In fact, the reindeer leads a nomadic lifestyle, only traveling north to the island to graze and fatten for the winter. With some 5000 animals, it is a statistical inevitability that not all of them make it home. The craggy landscape, dotted with scree is a hostile environment to a slender deer, and it is not uncommon to happen upon a skeleton of a deer while hiking in the sloping mountains.
It was on one of these trecks that I discovered a deer that an idea came to me. These animals were used to make anything by the sami, and still are by some tribes in siberia. Why not try to make a flute?
I picked out the two most likely members I could find, the upper leg bones.
The deer had most likely starved to death, either after falling ill in the summer, breaking a leg, or perhaps it was stranded during the winter.
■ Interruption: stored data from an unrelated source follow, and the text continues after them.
/-- 02 R35: a read of the discard on queue q is confirmed. -/
def discardConfirmed (q : QId) (d : Discard) (u : Purpose) (bs : List Byte) (s : State) : State :=
  let x := s.queue q
  let total := totalBlocks s.seq.config
  match u with
  | .discardHeader =>
    let h := headerOf x bs
    if Config.maxPayload < h.length then faultClaim q s
    else s.setQueue q { x with work := .discard { d with
      stage := .walk, length := h.length, unfetched := h.length, fetch := firstPayload d.fetch (headerSize x)
      run := { first := d.fetch.block, prev := none, count := 1 } } }
  | .discardLink =>
    match classifyLink total bs with
    | .names b => s.setQueue q { x with work := .discard { d with
        fetch := Pos.start b, run := d.run.follow d.fetch.block } }
    | .chainFault | .none => faultClaim q s
  | .discardEndLink =>
    match classifyLink total bs with
    | .names b => beginWork q (.discard { d with
        stage := .removal { length := d.length, endPos := d.fetch, next := some (Pos.start b), run := d.run } }) s
    | .chainFault | .none => faultClaim q s
  | _ => s

/-- 02 R35: a producer's slot confirms a read of the discard that runs for it. -/
def discardDelivered (p : Producer) (u : Purpose) (bs : List Byte) (s : State) : State :=
  match (s.writer p).queue with
  | none => s
  | some q =>
    match (s.queue q).work with
    | .discard d => if d.producer = p then discardConfirmed q d u bs s else s
    | .idle | .remove _ _ | .cancel _ | .flush => s

end Sys2Proof.Machine
end

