-- ==== Sys2Proof/Machine/Core.lean ====
section
/-! DEFINITION. The machine handed to the host. -/

def Sys2Proof.core : Host.Core :=
  { State := Sys2Proof.Machine.State, Fault := Sys2Proof.Machine.Fault, Refusal := Sys2Proof.Machine.Refusal,
    step := Sys2Proof.Machine.step, reset := Sys2Proof.Machine.State.reset }
end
Either way, the bones were hardened and whitened after being exposed to the elements for so long.
I remembered vaguely having seen some design before of stone age flutes, and managed to find an image of the Divje Babe flute, from Slovenia.
This flute is so old, even the nature of the humanity of those who made it is in question. Not to get sidetracked, let us explore quickly the design of this flute. The holes are closely spaced, but large. This may be due to erosion, but I don’t think so, as the notch at the top is not so much larger than what one would expect from a functioning instrument.
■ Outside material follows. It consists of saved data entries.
-- ==== Sys2Proof/Certificates/Slice0/Obligations.lean ====
section
/-! DEFINITION. The statements for the provers. Where a conclusion reads `settle E`, E is the state the command's own
effect leaves and `settle` runs the reactions of the blocks inside the same event (log entry 3). -/

open Sys2Proof Sys2Proof.Machine

/-! ### The machine as a whole -/

/-- With c at the front of the queue a step runs c on the state with the queue's rest. -/
def Obligations.StepRunsFrontCommand : Prop :=
  ∀ (c : Instr) (rest : List Instr) (s : State), s.pending = c :: rest → step s = exec c (s.withPending rest)

/-- The model's choice (log entry 6): with no command waiting, the event that is due falls, or one reference clock
passes, which changes the running counts alone. That a pending ALERT stops the alert windows is 08 R142. -/
def Obligations.EmptyQueuePassesOneClock : Prop :=
  ∀ s : State, s.pending = [] →
    (∀ c, dueCommand s = some c → step s = exec c s)
      ∧ (dueCommand s = none → step s = .next
          { s with
            stamp := { s.stamp with left := s.stamp.left - 1 }
            link := { s.link with timer := s.link.timer.map (fun t => { t with left := t.left - 1 }) }
            seq := { s.seq with
              op := s.seq.op.map (fun o => (o.1, o.2 - 1)), timer := s.seq.timer.map (· - 1)
              unconfirmed := if s.seq.alertPending then s.seq.unconfirmed
                else s.seq.unconfirmed.map (fun e => { e with window := e.window - 1 }) } })

/-- RESET leaves every block at its reset values, and the reset values are those the spec writes down. The level of LREQ,
the waiting commands and the count of unknown array contents are the model's own conventions (log entries 1, 23, 31). -/
def Obligations.ResetValues : Prop :=
  (∀ s : State, ∃ t, exec .reset s = .next t
      ∧ t.window = Window.reset ∧ t.events = Events.reset ∧ t.modeCtl = ModeCtl.reset ∧ t.stamp = Stamp.reset
      ∧ (∀ q, t.queue q = Queue.reset) ∧ t.pool = Pool.reset ∧ t.push = Push.reset ∧ t.pop = Pop.reset
      ∧ t.link = { Link.reset with lreq := s.link.lreq } ∧ t.seq = Seq.reset
      ∧ t.array = { cells := [], epoch := s.array.epoch + 1 } ∧ t.pending = s.pending)
    ∧ (let s := State.reset
    (∀ q, let x := s.queue q
      x.state = .off ∧ x.producer = .window ∧ x.consumer = .window ∧ x.stamp = false ∧ x.number = false
        ∧ x.policy = .refuse ∧ x.blockLimit = 64 ∧ x.watermark = 0 ∧ x.records = 0 ∧ x.payload = 0 ∧ x.blocks = 0
        ∧ x.head = none ∧ x.tail = none ∧ x.nextSeq = 0 ∧ x.discards = 0 ∧ x.pin = none ∧ x.openRec = none
        ∧ x.fault = none ∧ x.held = false ∧ x.claims = [])
      ∧ s.stamp = { counter := 0, prescale := 50, left := 50 }
      ∧ s.pool = { state := .unformatted, chainHead := none, chainCount := 0, cache := [], release := []
                   waitingAllocs := [], waiting := [], progress := 0 }
      ∧ s.push.state = .idle ∧ s.push.w.queue = none ∧ s.push.w.openAns = none ∧ s.push.w.tag = none
      ∧ s.push.accepted = 0 ∧ s.push.armed = none ∧ s.push.remainder = none ∧ s.push.w.buf = []
      ∧ s.push.w.header = none ∧ s.push.w.write = none ∧ s.push.w.owed = none ∧ s.push.w.step = none
      ∧ s.push.lost = false ∧ s.push.repeated = false ∧ s.push.last = .none
      ∧ s.pop.state = .idle ∧ s.pop.pinAns = none ∧ s.pop.last = .none
      ∧ s.pop.r = { queue := none, header := none, hsize := 4
                    hdr := { length := 0, tag := 0, flags := 0, stamp := 0, seq := 0 }, fetch := none, unfetched := 0
                    remaining := 0, buf := [], run := none, unwanted := false, walk := .none }
      ∧ s.link.state = .off ∧ s.link.turn = .forward ∧ s.link.grants = 0 ∧ s.link.retryCount = 0
      ∧ s.link.retryRecord = none ∧ s.link.drainQ = none ∧ s.link.fillQ = none ∧ s.link.retryLimit = 3
      ∧ s.link.quota = 4 ∧ s.link.timeout = 200 ∧ s.link.sent = 0 ∧ s.link.received = 0 ∧ s.link.rejects = 0
      ∧ s.link.out.state = .idle ∧ s.link.inb.state = .idle ∧ s.link.last = .none
      ∧ s.link.lines = { ld := some 0, lstb := some false, lcmd := some false, lack := none, lrj := none, lgnt := false }
      ∧ s.seq.config = { banks := 4, rows := 4096, interval := 487, urgency := 6, window := 16, tOpen := 3, tClose := 3
                         tBurst := 2 }
      ∧ s.seq.state = .off ∧ s.seq.bankTable = [none, none, none, none] ∧ (∀ c, s.slot c = .empty)
      ∧ s.seq.waitList = [] ∧ s.seq.op = none ∧ s.seq.unconfirmed = [] ∧ s.seq.debt = 0 ∧ s.seq.timer = none
      ∧ s.seq.alerts = 0 ∧ s.seq.lastCommand = .none
      ∧ s.modeCtl = { mode := .config, stop := none, last := .none }
      ∧ (∀ c : Cause, c.isPending s = false) ∧ s.events.rejectQueue = 0 ∧ s.events.reportQueue = 0xFF
      ∧ s.events.ackQueue = 0xFF ∧ s.events.even = 0 ∧ s.intLine = false
      ∧ stagingKept s.window = ((0, 0, 0), (0, 0, 0)) ∧ s.window.qres = .ok ∧ s.window.pushView = .status
      ∧ s.window.linkView = .status)

/-! ### Push commands (04) -/

/-- 04 R63: a DATA write by the state of the push context; a read of DATA leaves that context as it is. -/
def Obligations.DataWriteByState : Prop :=
  ∀ (b : Byte) (s : State),
    (s.push.state = .awaitTag →
        exec (.dataWrite b) s = .next (settle ((windowAccess s).withPush
          { s.push with state := .filling, w := { s.push.w with tag := some b } })))
      ∧ (s.push.state = .filling →
        exec (.dataWrite b) s = .next (settle (pushPayload b (windowAccess s))))
      ∧ (s.push.state = .idle ∨ s.push.state = .committing ∨ s.push.state = .cancelling →
        exec (.dataWrite b) s = .next (settle (raise .pushProtocol (windowAccess s)))
          ∧ (raise .pushProtocol (windowAccess s)).push = s.push)
      ∧ exec .dataRead s = .next (settle (readData s)) ∧ (readData s).push = s.push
The flute is clearly end blown - a technique abandoned completely in western music, but preserved in several asian flutes, most well known in the west is the Shakuhatchu native to Japan.
Now, let us go on to the reconstruction I made.
This is the flute I was able to make, and it has some very interesting features! From a technical standpoint the flute has a range of about an octave, starting in f#. Each hole position gives a clear tune, that can be altered through position to give a pitch range of about a semitone. With different combinations, overblowing, and even putting a finger into the bottom of the tube, one is able to stretch the range to the full octave.
Due to this flexibility, producing a vibrato is very simple - one only shakes the flute while playing. Other than that, the sound is quite expressive, and many nuances of timbre can be coaxed in every pitch. This is not a primitive instrument! It can produce sounds exceeding in quality that of many recorders, though it requires a lot of training just to produce a single note.
The decoration is done with simple bone carving with a knife, and the notches are stained with ink. I went for a simple design because bone carving is a hard skill, and I’d rather have beautifully done simple carvings than ugly intricate ones.
Now all that remains is writing some music, and then performing it! A rather alien concept to a flute 43’000 years in the making.